## Saved entries
Content starts

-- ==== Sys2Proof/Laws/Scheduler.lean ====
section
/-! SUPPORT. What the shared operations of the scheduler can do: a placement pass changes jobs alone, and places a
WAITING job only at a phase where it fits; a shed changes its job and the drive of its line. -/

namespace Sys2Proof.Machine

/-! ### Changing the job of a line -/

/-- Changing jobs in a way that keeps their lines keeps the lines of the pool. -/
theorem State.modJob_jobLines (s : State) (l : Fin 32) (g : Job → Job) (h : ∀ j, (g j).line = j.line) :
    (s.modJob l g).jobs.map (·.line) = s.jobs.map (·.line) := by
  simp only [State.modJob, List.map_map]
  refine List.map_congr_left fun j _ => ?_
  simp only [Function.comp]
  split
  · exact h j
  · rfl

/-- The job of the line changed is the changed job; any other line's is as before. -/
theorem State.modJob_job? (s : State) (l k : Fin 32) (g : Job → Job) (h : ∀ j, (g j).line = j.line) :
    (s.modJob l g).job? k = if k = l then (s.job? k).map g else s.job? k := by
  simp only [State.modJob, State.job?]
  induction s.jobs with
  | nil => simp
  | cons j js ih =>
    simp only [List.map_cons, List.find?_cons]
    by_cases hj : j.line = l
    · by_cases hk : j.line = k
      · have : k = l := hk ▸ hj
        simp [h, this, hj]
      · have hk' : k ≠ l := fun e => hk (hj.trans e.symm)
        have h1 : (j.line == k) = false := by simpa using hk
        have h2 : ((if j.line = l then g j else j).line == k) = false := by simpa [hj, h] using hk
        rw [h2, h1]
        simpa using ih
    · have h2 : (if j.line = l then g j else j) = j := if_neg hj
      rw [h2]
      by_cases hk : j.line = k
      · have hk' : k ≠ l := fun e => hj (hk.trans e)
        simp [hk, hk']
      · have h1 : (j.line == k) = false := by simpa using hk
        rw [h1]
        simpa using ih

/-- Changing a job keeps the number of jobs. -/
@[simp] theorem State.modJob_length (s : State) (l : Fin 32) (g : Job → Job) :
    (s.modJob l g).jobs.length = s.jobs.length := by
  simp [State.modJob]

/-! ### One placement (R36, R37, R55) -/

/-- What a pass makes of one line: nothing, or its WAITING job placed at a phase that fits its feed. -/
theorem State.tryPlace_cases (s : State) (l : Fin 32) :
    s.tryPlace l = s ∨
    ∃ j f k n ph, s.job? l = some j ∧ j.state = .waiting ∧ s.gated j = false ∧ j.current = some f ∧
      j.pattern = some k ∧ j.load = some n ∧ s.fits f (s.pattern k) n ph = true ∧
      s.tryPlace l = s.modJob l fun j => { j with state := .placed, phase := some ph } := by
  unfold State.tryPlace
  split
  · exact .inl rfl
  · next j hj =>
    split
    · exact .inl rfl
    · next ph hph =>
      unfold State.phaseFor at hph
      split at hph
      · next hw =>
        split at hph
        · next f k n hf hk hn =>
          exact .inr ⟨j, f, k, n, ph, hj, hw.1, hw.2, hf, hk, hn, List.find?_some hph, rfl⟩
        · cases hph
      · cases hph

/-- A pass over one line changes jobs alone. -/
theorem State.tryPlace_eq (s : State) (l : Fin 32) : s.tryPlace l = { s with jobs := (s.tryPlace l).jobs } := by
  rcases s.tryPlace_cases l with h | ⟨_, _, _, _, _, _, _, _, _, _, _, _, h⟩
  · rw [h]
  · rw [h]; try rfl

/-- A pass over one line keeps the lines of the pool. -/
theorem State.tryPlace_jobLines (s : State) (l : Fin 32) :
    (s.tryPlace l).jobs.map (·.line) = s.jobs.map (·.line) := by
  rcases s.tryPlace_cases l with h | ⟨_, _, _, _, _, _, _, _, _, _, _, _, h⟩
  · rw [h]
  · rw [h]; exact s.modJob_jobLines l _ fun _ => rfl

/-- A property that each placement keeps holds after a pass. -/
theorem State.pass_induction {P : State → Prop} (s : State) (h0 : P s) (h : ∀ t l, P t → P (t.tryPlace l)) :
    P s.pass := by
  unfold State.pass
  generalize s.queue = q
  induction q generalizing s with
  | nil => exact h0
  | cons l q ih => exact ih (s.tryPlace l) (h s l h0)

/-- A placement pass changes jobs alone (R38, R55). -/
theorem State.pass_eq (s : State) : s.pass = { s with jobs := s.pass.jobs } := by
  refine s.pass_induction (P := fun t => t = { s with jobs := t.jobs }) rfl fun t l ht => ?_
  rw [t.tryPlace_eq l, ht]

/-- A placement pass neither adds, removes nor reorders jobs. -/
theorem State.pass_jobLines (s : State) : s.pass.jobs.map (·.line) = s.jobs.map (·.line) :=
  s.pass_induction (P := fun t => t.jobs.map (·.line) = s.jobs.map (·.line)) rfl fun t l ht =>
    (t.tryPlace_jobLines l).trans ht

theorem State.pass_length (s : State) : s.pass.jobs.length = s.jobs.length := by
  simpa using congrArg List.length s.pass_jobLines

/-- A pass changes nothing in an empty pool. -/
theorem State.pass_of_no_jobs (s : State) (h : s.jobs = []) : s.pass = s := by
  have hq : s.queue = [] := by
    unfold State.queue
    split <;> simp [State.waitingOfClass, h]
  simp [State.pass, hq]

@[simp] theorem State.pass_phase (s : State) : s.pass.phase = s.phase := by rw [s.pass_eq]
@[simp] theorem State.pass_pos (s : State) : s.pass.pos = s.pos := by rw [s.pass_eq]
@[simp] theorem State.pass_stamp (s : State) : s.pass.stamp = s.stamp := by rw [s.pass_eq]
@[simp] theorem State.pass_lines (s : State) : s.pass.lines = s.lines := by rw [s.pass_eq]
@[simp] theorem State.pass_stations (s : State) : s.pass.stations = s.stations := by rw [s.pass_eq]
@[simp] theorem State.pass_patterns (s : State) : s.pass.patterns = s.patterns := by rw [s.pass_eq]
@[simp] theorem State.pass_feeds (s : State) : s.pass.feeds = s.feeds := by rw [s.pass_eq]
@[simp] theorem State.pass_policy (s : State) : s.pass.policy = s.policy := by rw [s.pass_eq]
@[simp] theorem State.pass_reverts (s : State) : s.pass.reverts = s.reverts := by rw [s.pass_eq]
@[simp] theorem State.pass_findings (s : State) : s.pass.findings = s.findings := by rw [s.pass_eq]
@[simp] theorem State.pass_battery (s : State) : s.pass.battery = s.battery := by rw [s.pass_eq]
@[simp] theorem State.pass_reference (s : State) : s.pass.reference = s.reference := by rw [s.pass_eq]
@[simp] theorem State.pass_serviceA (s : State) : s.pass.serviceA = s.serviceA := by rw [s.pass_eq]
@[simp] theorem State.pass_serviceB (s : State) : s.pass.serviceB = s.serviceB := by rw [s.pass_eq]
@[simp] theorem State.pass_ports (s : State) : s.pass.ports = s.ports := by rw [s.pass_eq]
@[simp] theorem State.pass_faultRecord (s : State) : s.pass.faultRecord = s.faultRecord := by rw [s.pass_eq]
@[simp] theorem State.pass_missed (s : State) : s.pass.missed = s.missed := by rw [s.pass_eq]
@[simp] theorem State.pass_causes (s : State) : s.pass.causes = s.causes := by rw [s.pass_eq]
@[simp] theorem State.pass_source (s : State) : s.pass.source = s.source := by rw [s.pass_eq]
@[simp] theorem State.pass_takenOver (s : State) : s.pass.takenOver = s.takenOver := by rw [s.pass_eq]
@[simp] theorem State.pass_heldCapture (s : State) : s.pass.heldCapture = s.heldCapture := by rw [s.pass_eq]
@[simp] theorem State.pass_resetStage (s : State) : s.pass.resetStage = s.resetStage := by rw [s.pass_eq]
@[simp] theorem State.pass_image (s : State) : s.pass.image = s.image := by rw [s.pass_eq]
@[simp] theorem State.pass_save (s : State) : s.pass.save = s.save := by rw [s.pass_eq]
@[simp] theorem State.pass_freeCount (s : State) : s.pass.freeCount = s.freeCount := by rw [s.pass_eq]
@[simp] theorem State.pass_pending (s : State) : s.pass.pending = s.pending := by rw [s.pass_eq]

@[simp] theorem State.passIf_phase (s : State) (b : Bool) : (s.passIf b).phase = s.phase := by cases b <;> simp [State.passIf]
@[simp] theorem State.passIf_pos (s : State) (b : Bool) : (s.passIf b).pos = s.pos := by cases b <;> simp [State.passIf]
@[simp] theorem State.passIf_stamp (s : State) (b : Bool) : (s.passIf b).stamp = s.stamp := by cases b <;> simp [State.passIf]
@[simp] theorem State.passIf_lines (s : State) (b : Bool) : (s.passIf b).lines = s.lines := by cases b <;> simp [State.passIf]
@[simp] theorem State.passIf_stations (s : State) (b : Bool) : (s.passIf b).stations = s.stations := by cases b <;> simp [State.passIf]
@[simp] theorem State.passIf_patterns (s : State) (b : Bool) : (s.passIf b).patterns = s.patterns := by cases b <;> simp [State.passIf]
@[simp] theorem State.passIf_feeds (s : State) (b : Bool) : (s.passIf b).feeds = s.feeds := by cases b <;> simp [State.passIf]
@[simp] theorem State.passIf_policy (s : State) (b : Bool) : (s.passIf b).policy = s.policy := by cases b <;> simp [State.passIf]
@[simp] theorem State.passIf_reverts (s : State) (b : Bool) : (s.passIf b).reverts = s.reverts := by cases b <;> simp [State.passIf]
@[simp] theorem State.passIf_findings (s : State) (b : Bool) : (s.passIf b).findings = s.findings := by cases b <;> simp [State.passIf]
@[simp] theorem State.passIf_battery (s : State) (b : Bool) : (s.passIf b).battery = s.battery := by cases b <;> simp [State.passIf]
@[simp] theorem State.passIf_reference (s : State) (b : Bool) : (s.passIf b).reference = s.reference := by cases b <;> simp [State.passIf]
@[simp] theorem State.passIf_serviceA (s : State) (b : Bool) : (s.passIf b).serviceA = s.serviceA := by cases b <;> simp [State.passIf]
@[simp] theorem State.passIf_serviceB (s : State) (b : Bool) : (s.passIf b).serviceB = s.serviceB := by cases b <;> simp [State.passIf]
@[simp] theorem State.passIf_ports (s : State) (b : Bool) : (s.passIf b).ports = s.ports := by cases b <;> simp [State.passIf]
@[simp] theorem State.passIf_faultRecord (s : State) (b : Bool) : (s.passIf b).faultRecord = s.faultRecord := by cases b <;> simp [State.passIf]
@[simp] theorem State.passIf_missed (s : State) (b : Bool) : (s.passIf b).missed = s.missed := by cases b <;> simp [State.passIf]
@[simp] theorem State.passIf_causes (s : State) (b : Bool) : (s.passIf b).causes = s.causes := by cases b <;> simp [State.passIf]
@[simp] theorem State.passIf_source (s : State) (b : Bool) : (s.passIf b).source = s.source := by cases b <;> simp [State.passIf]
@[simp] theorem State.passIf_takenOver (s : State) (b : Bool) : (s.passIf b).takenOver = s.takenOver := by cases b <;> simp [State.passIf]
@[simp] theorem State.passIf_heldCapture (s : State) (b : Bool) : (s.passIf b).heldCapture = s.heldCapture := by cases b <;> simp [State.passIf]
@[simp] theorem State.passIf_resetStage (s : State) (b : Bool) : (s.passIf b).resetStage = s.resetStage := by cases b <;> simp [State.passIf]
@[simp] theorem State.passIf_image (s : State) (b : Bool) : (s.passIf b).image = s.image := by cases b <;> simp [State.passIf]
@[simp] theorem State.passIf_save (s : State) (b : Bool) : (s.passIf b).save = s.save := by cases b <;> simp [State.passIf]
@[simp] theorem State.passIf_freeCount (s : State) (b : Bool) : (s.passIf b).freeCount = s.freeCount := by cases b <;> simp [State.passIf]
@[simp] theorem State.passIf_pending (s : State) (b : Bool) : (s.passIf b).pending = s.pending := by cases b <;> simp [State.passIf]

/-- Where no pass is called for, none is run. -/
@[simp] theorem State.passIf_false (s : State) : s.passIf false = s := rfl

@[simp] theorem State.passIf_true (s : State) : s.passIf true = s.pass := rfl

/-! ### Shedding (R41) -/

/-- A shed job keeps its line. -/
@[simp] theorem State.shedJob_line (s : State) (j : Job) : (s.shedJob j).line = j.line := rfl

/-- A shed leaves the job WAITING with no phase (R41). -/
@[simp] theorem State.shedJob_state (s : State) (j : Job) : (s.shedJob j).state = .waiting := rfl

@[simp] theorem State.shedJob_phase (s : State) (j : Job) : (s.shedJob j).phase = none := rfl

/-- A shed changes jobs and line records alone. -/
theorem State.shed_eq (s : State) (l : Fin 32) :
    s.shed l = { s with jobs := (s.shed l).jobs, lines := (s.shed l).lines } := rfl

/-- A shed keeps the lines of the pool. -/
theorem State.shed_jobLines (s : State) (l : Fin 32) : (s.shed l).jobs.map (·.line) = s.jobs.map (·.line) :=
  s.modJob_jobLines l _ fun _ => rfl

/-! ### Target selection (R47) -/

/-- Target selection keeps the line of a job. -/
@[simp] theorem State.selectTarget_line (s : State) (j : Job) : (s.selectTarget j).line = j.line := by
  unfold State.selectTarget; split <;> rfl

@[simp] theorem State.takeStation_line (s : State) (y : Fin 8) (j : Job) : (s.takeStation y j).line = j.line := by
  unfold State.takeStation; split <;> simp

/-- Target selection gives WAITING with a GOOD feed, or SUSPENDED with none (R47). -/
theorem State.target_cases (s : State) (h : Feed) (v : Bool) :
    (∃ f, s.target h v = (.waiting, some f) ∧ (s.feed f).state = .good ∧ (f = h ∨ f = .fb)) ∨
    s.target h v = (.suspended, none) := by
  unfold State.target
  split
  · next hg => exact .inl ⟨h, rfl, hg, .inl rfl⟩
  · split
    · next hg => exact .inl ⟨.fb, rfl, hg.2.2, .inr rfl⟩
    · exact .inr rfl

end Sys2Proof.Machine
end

Content ends

## Work order
What's needed is a word-for-word copy of the lines from the one holding "theorem State.shed_jobLines (s" through the final line of the data.

## Written answer
theorem State.shed_jobLines (s : State) (l : Fin 32) : (s.shed l).jobs.map (·.line) = s.jobs.map (·.line) :=
  s.modJob_jobLines l _ fun _ => rfl

/-! ### Target selection (R47) -/

/-- Target selection keeps the line of a job. -/
@[simp] theorem State.selectTarget_line (s : State) (j : Job) : (s.selectTarget j).line = j.line := by
  unfold State.selectTarget; split <;> rfl

@[simp] theorem State.takeStation_line (s : State) (y : Fin 8) (j : Job) : (s.takeStation y j).line = j.line := by
  unfold State.takeStation; split <;> simp

/-- Target selection gives WAITING with a GOOD feed, or SUSPENDED with none (R47). -/
theorem State.target_cases (s : State) (h : Feed) (v : Bool) :
    (∃ f, s.target h v = (.waiting, some f) ∧ (s.feed f).state = .good ∧ (f = h ∨ f = .fb)) ∨
    s.target h v = (.suspended, none) := by
  unfold State.target
  split
  · next hg => exact .inl ⟨h, rfl, hg, .inl rfl⟩
  · split
    · next hg => exact .inl ⟨.fb, rfl, hg.2.2, .inr rfl⟩
    · exact .inr rfl

end Sys2Proof.Machine
end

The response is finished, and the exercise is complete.